Motivation

Recently I came across a blog post by Éric Marty titled The D3 / Vega “stack”, in which he outlines the many packages and tools surrounding the Vega ecosystem. His post and visuals have directly inspired my post below.

Standing on the Shoulders of Giants

After leading multiple workshops and showing off Altair to friends and family, I have come across a few similar questions:

  • “Can I do [insert domain specific task] with Altair?”
  • “Does Altair only work in Jupyter Notebooks?”
  • “How do I increase the font size?”

While tweaking font size is mostly a matter of knowing (or looking up) the correct keyword to modify, I think having a solid understanding of the software stack which Altair interacts with is important. The tools involved could be visualized as follows:

This is intimidating to new users, as well as myself. If something goes wrong in creating a visualization it could be a problem from anywhere in the stack. On top of that I am coming from a Python background, without much knowledge of JavaScript and web related paradigms.

I have tried both a top down (Altair → VL → Vega → D3 → JS) and bottom up approach when explaining how the tools interact.

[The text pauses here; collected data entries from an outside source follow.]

/-- POURMAX_EXPIRY with the line handed on as at a release, AUGERMAX_EXPIRY with the delivery's report,
FLAPHOLD_EXPIRY, MEASUREHOLD_EXPIRY (R51, R75, R78, R106, R107, R111, R112, R114). The clock is the model's choice
(log 1). Open times are whole milliseconds (log 15). -/
def Obligations.DispenserTimers : Prop :=
  ∀ (s : State) (m : Nat),
    (s.disp.pourAt = some m → ∃ t, exec .pourmaxExpiry s = .next t ∧ t.now = max s.now m ∧
      t.disp.st = .lockout ∧ t.disp.press = .spent ∧ t.disp.pourAt = none ∧
      t.disp.measured = (if s.disp.measured = .active then .paused else s.disp.measured) ∧
      (s.line.st = .pour → t.line.lastClosed = some .wv ∧ t.line.closeAt = max s.now m ∧ t.line.st ≠ .pour) ∧
      t.link = s.link ∧ KeepsSetup s t ∧ KeepsSenses s t) ∧
    (s.disp.pourAt = some m → ∀ (M : Nat) (d : Disp) (l : Line) (resumeAt : Nat), M = max s.now m →
      d = { s.disp with
        st := .lockout, press := .spent, pourAt := none
        measured := if s.disp.measured = .active then .paused else s.disp.measured
        pauseAt := if s.disp.measured = .active
                   then some (M + s.tables.water.measurehold * Config.tickSecond) else s.disp.pauseAt } →
      l = { s.line with
        lastClosed := some .wv, closeAt := M
        changeoverEnd := some (M + s.tables.water.changeover * Config.tickMs), noflowAt := none
        pourOpen := min 4294967295 (s.line.pourOpen + (M - s.line.openedAt) / Config.tickMs) } →
      resumeAt = M + s.tables.water.resumedelay * Config.tickSecond →
      (s.line.st = .pour → s.line.flowk ≠ 0 → s.line.filterTotal ≤ Config.max32 → s.line.fillWaiting = false →
        exec .pourmaxExpiry s = .next { s with
          now := M, disp := d, line := { l with st := .idle, fillSuspended := false }
          ice := if s.line.fillSuspended then { s.ice with resumeAt := some resumeAt } else s.ice }) ∧
      (s.line.st = .pour → s.line.flowk ≠ 0 → s.line.filterTotal ≤ Config.max32 → s.line.fillWaiting = true →
        s.tables.water.changeover ≠ 0 →
        exec .pourmaxExpiry s = .next { s with
          now := M, disp := d, line := { l with st := .changeover .iceMaker } }) ∧
      (s.line.st = .changeover .dispenser → s.line.fillWaiting = false →
        exec .pourmaxExpiry s = .next { s with
          now := M, disp := d, line := { s.line with st := .idle, fillSuspended := false }
          ice := if s.line.fillSuspended then { s.ice with resumeAt := some resumeAt } else s.ice }) ∧
      (s.disp.st = .pour → s.line.st = .changeover .dispenser → s.line.fillWaiting = true →
        s.line.lastClosed = some .iv → ∃ t, exec .pourmaxExpiry s = .next t ∧ t.now = M ∧ t.disp = d ∧
          t.line = { s.line with
            st := .fill, fillWaiting := false, openedAt := M, flowk := s.tables.water.flowk
            fillTally := if s.line.resumes then s.line.fillTally else 0
            fillOpen := if s.line.resumes then s.line.fillOpen else 0
            unclaimed := 0, noflowSeen := false
            noflowAt := if s.tables.water.flowk = 0 then none
                        else some (M + s.tables.water.noflowtime * Config.tickSecond) } ∧
          t.ice = { s.ice with st := .fill .flowing, opened := true, trayLoaded := true, trailAt := none } ∧
          t.gate.reqState .ft ≠ .noRequest ∧ t.link = s.link ∧ KeepsSetup s t ∧ KeepsSenses s t)) ∧
    (s.disp.augerAt = some m → ∃ t, exec .augermaxExpiry s = .next t ∧ t.now = max s.now m ∧
      t.disp.st = (if s.disp.flap then .flaphold else .idle) ∧ t.disp.press = .spent ∧ t.disp.augerAt = none ∧
      t.disp.flapAt = (if s.disp.flap then some (max s.now m + s.tables.water.flaphold * Config.tickSecond) else none) ∧
      (s.apart .am → t.gate.reqState .am = .noRequest) ∧
      (s.disp.delivered = true → s.ice.st = .binfull → s.inputs.binfull = false → t.ice.st = .park) ∧
      t.line = s.line ∧ t.link = s.link ∧
      KeepsSetup s t ∧ KeepsSenses s t) ∧
    (s.disp.flapAt = some m → exec .flapholdExpiry s = .next { s with
      now := max s.now m, disp := { s.disp with st := .idle, flap := false, flapAt := none } }) ∧
    (s.disp.pauseAt = some m → exec .measureholdExpiry s = .next { s with
      now := max s.now m, disp := { s.disp with measured := .inactive, pauseAt := none } })

/-! ### Load gate -/

/-- AGING_TIMER_EXPIRY where the list stays blocked, and where the promoted entry comes to the head and fits: it is
GRANTED, its owner is told, HM moves by its state (R86, R109, R120, R121, R124, R125, R130, R131); HMSETTLE_EXPIRY,
HMHOLD_EXPIRY (R131). The clock is the model's choice (log 1). -/
def Obligations.GateTimers : Prop :=
  ∀ (s : State) (m : Nat),
    (∀ (o : Gated) (w : WaitEntry) (before after : List WaitEntry), s.gate.wait = before ++ w :: after →
      s.loadInv → w.out = o → w.cls ≠ 0 → w.ageAt = some m →
      (∀ x ∈ s.gate.wait, s.gate.budgetFree < s.gate.weightInUse x.out) →
      exec (.agingTimerExpiry o) s = .next { s with
        now := max s.now m
        gate := { s.gate with
          wait := (before ++ after).filter (fun x => x.cls = 0) ++
            [{ out := o, cls := 0, since := max s.now m, ageAt := none }] ++
            (before ++ after).filter (fun x => x.cls ≠ 0) } }) ∧
    (∀ (o : Gated) (w : WaitEntry) (before after : List WaitEntry) (M : Nat) (g : Gate),
      s.gate.wait = before ++ w :: after → s.loadInv → w.out = o → w.cls ≠ 0 → w.ageAt = some m → M = max s.now m →
      (∀ x ∈ before ++ after, x.cls ≠ 0) → s.gate.weightInUse o ≤ s.gate.budgetFree →
      g = { s.gate with granted := s.gate.granted.set o true, wait := before ++ after } →
      (∀ x xs, before ++ after = x :: xs → g.budgetFree < g.weightInUse x.out) →
      (o = .th ∨ o = .ft → exec (.agingTimerExpiry o) s = .next { s with
        now := M, gate := { g with hm := s.hmOnGrant M } }) ∧
      (o = .dh → exec (.agingTimerExpiry o) s = .next { s with
        now := M, gate := { g with hm := s.hmOnGrant M }
        defrost := { s.defrost with
          heatBegun := s.defrost.heatBegun || decide (s.hmOnGrant M = .hmClosed) } }) ∧
      (o = .am → s.disp.st = .deliver → exec (.agingTimerExpiry o) s = .next { s with
        now := M, gate := g
        disp := { s.disp with
          flap := true, delivered := true
          augerAt := some (M + s.tables.water.augermax * Config.tickSecond) } }) ∧
      (o = .em → s.ice.st = .harvestRake → before ++ after = [] →
        exec (.agingTimerExpiry o) s = .next { s with
          now := M
          gate := { g with
            granted := { g.granted with th := false }
            hm := if s.gate.hm = .hmClosed ∧ s.gate.granted.dh = false ∧ s.gate.granted.ft = false
                  then .hmHolding (M + s.tables.general.hmhold * Config.tickSecond) else s.gate.hm }
          ice := { s.ice with
            rakeBegun := true, leftMark := !s.inputs.home
            rakeleaveAt := some (M + s.tables.ice.rakeleave * Config.tickSecond)
            rakemaxAt := some (M + s.tables.ice.rakemax * Config.tickSecond) } })) ∧
    (∀ (g : Gate) (o : Gated),
      g.reqState o = (if g.granted.get o = true then .granted else if (∃ w ∈ g.wait, w.out = o) then .waiting
        else .noRequest) ∧
      (g.heaterOn o = true ↔ g.granted.get o = true ∧ g.hm = .hmClosed) ∧
      (g.heaterGranted = true ↔ g.granted.dh = true ∨ g.granted.th = true ∨ g.granted.ft = true) ∧
      [Gated.dh, .th, .ft, .am, .em].map g.granted.get =
        [g.granted.dh, g.granted.th, g.granted.ft, g.granted.am, g.granted.em] ∧
      (∀ b, (g.granted.set o b).get o = b ∧ ∀ p, p ≠ o → (g.granted.set o b).get p = g.granted.get p) ∧
      g.weightInUse o = min (g.load.get o).weight g.budget ∧
      g.budgetFree = g.budget -
        ((if g.granted.dh then min g.load.dh.weight g.budget else 0) +
         (if g.granted.th then min g.load.th.weight g.budget else 0) +
         (if g.granted.ft then min g.load.ft.weight g.budget else 0) +
         (if g.granted.am then min g.load.am.weight g.budget else 0) +
         (if g.granted.em then min g.load.em.weight g.budget else 0))) ∧
    (s.gate.hm = .hmClosing m → s.defrost.st ≠ .heat → exec .hmsettleExpiry s = .next { s with
      now := max s.now m
      gate := { s.gate with hm := if s.gate.heaterGranted then .hmClosed
                                  else .hmHolding (max s.now m + s.tables.general.hmhold * Config.tickSecond) } }) ∧
    (s.gate.hm = .hmClosing m → s.defrost.st = .heat → s.gate.granted.dh = true →
      exec .hmsettleExpiry s = .next { s with
        now := max s.now m, gate := { s.gate with hm := .hmClosed }
        defrost := { s.defrost with heatBegun := true } }) ∧
    (s.gate.hm = .hmHolding m → exec .hmholdExpiry s = .next { s with
      now := max s.now m, gate := { s.gate with hm := .hmOpen } })
end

I am unsure which explanation is more effective, but in my experience I am usually talking to Python developers, and take a top down approach.

Altair: Declarative Visualization in Python

Altair is a little different than other visualization packages in the Python community.

From the Altair docs:

Altair itself cannot render visualizations … Altair provides a Python API for generating validated Vega-Lite specifications

In other words, what Altair actually does is produce JSON, *cough* *cough* I mean “validated Vega-Lite specifications”. What you do as a user is specify what you want to be visualised and pass the specification (or “spec” for short) to the browser to be rendered. The spec is essentially a description of the visualization.

Altair and Vega-Lite share a (mostly) complete one to one mapping. Often I use Vega-Lite documentation when I am working with Altair.

Vega-Lite: A Grammar of Interactive Graphics

So what is this JSON file then? JSON isn’t even a programming language?!

From the Vega-Lite docs:

Vega-Lite is a high-level grammar of interactive graphics. It provides a concise JSON syntax for rapidly generating visualizations to support analysis.

This is usually where the audience gets uneasy. I think some historical context helps to clear things up. In 1999 Leland Wilkinson published a book titled The Grammar of Graphics in which he outlines, in great detail, the grammatical structure of a wide range of statistical visualizations. Wilkinson’s work was very influential in the visualization community and many GG inspired tools were built (one popular example is the ggplot2 library for R). I find visualization grammars to be a fascinating subject which I am often blabbing about to my students and colleagues.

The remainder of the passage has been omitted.